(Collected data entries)
= = = = = = =

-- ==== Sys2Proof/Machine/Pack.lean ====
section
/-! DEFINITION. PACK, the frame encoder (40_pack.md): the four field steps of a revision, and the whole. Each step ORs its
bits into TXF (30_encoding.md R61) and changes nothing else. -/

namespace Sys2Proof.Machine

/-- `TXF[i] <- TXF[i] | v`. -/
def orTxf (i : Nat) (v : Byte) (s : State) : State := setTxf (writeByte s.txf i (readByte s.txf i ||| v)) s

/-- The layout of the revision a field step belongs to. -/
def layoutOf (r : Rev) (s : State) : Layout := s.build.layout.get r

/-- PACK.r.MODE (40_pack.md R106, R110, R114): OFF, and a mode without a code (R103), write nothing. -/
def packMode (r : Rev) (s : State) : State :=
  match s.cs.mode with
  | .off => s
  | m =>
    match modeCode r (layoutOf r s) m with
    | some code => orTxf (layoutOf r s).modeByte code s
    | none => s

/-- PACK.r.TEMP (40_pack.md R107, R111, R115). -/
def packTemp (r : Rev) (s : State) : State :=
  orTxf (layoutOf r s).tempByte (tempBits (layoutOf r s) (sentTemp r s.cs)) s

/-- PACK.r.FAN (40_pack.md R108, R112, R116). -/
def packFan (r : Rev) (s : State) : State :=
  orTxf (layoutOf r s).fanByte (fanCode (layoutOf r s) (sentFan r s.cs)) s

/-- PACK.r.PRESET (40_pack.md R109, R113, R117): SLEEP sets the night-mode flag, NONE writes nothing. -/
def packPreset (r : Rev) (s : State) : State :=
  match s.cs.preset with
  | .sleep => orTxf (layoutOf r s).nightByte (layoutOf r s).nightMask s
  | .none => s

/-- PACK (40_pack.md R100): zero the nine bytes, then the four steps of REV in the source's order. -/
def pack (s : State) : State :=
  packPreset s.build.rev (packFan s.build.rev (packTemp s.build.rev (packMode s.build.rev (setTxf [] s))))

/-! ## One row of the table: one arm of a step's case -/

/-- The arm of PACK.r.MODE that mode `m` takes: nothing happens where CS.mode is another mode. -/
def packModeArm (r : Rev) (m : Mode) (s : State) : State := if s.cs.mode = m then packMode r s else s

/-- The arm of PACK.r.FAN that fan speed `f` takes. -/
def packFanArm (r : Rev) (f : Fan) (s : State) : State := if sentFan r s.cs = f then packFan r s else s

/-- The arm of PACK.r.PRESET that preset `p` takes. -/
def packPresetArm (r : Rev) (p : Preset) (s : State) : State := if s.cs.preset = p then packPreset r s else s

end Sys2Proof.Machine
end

= = = = = = =

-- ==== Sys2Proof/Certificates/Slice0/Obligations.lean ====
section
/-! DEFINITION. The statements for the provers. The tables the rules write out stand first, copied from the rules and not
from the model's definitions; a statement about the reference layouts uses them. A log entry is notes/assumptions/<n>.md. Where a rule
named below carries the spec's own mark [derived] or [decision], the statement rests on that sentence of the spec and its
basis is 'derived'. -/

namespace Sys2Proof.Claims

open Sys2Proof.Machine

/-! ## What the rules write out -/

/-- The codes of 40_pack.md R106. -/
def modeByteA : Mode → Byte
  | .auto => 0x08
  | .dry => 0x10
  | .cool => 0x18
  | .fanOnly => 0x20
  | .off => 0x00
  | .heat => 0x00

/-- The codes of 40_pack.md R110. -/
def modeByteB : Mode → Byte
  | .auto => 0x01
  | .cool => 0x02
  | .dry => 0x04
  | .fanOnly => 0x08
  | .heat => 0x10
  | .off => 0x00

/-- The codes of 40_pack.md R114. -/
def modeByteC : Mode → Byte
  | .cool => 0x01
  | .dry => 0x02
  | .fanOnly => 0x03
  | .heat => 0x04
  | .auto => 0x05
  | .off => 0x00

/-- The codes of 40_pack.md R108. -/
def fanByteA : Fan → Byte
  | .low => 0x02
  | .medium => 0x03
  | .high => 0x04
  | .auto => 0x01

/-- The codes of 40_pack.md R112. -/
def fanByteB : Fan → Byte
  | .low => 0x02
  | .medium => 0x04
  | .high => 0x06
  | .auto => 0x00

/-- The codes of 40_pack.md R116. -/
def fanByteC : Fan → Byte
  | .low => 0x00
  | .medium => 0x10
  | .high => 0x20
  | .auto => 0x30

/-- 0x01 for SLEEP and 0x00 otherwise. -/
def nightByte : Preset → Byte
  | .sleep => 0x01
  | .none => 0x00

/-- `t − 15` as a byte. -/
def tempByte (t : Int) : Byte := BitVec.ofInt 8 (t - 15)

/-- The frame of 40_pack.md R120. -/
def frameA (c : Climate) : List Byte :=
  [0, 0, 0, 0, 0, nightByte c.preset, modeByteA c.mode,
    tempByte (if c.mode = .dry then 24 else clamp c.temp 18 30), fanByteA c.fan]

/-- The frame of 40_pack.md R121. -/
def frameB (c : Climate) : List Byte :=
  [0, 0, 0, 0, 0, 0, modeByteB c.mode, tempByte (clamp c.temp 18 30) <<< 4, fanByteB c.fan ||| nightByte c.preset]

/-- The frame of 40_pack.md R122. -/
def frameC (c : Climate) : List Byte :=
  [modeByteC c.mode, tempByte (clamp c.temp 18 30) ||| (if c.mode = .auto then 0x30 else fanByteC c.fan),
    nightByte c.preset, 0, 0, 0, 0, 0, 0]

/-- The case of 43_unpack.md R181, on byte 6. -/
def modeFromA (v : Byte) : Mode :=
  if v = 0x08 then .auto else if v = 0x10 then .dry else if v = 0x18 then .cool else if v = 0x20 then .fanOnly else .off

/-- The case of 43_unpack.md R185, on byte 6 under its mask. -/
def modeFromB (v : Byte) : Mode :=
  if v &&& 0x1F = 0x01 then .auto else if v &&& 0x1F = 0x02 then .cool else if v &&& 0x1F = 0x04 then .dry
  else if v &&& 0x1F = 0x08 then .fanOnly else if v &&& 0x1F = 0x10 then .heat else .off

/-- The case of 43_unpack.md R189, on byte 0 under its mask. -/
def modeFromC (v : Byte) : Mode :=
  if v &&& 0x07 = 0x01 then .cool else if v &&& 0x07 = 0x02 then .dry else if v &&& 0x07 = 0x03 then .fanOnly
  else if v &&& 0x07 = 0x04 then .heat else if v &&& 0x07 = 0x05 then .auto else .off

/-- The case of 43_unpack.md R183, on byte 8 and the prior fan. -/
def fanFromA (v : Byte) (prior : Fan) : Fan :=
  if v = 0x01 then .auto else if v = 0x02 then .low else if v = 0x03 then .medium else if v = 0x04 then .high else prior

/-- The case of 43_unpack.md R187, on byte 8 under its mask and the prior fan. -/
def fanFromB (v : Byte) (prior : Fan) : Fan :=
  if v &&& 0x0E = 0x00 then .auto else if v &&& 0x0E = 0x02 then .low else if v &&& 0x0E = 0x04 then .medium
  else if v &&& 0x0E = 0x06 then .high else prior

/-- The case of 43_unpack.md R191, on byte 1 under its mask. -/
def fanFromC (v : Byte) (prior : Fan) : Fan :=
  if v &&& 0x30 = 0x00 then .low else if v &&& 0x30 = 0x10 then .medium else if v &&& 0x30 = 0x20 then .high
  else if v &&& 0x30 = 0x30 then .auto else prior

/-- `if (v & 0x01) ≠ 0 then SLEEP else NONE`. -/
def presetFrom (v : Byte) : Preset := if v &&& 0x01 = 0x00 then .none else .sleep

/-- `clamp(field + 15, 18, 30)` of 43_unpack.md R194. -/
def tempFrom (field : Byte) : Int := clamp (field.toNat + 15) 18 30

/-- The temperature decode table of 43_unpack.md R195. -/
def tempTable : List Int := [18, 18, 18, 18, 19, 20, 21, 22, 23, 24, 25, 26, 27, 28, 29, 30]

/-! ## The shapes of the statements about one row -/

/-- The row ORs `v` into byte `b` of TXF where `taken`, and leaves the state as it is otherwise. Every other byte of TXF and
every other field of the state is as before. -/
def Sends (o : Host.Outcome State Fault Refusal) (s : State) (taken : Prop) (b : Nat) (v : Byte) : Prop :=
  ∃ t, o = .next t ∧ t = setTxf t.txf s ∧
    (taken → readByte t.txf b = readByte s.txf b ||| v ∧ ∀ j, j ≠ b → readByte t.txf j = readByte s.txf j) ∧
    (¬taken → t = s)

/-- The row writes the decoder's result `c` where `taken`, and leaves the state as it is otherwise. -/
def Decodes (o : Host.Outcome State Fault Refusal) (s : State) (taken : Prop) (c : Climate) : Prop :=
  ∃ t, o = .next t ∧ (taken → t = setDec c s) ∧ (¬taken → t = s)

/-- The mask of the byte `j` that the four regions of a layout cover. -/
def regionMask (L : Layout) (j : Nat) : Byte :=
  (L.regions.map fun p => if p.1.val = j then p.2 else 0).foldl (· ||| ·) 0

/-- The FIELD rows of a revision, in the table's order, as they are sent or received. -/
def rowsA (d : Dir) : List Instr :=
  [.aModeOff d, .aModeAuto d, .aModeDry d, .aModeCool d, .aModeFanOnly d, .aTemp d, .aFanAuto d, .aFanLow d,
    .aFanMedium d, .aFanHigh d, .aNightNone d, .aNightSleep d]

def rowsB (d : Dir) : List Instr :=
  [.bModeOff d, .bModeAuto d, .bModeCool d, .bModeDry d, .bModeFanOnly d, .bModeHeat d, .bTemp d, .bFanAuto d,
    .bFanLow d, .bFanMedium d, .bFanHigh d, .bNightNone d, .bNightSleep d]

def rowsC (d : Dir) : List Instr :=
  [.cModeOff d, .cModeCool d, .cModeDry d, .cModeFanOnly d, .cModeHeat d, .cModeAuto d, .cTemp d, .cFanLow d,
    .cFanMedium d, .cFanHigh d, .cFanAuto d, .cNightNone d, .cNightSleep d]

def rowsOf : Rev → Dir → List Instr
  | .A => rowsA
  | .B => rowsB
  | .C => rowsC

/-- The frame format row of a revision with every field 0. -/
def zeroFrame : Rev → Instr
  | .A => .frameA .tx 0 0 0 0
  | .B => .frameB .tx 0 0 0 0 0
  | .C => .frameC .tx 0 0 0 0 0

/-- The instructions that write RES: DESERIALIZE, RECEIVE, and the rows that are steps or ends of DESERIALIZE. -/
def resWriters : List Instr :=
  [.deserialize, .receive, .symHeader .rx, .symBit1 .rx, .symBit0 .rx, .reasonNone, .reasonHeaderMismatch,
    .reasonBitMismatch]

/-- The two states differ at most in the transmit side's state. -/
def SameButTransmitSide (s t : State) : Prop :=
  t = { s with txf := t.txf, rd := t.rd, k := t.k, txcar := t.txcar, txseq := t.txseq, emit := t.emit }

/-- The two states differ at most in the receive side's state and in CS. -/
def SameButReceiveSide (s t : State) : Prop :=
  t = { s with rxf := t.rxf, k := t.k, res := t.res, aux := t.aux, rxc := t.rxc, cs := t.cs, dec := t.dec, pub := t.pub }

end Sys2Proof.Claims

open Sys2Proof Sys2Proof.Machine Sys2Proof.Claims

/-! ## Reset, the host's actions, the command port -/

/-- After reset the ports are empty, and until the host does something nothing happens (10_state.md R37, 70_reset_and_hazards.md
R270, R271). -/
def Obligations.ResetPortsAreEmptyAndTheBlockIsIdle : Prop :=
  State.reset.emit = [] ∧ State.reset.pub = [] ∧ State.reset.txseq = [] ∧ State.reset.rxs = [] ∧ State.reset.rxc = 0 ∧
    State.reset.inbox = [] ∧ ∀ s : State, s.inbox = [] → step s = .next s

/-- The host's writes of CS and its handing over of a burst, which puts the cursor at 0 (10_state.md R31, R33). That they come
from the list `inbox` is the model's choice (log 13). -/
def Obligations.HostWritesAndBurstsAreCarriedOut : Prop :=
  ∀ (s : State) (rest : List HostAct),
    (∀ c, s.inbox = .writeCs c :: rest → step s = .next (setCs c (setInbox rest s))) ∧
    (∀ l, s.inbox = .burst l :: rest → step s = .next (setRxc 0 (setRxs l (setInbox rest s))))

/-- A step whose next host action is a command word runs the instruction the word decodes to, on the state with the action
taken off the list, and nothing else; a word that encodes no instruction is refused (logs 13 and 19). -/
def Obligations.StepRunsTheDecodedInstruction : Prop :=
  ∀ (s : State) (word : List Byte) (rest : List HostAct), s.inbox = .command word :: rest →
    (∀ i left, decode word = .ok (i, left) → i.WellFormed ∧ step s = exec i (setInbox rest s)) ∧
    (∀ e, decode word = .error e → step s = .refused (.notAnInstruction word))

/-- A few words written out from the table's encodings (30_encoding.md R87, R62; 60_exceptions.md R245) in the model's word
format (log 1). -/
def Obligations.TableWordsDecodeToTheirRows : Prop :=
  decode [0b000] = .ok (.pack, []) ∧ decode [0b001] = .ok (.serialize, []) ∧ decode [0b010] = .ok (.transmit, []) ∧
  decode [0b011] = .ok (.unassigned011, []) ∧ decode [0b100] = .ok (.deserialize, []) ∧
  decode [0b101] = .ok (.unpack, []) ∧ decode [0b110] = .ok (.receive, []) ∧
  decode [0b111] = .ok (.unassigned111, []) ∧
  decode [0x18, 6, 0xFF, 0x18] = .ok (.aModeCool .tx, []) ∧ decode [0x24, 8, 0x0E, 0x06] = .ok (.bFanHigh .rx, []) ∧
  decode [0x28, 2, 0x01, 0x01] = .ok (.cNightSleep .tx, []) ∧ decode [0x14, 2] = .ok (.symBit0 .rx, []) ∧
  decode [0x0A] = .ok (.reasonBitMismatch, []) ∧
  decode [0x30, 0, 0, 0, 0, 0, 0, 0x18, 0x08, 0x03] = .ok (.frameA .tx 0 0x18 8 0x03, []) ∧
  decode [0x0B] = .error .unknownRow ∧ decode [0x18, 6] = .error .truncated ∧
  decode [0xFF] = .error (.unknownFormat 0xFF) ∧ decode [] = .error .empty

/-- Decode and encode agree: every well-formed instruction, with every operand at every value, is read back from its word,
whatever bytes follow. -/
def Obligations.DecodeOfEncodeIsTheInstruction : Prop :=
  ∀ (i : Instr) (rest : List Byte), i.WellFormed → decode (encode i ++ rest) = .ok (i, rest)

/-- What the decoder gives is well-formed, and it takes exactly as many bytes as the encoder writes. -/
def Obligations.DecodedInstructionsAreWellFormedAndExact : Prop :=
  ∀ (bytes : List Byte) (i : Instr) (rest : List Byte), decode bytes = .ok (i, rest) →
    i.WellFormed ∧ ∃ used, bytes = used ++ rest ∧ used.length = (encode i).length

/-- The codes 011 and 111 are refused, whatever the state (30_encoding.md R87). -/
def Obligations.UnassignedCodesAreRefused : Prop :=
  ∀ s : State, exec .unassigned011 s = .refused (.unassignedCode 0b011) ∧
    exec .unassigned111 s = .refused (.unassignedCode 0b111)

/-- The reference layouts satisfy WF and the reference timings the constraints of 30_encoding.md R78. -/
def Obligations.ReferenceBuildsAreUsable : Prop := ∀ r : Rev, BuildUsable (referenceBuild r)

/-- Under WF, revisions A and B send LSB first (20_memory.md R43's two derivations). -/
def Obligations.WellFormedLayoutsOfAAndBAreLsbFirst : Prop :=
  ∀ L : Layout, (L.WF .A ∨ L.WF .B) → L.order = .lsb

= = = = = = =

• **The problem**:
What is the number of lines in the entries above that hold the string "taken"? Please state that number alone.

• **Result for this exercise**:
8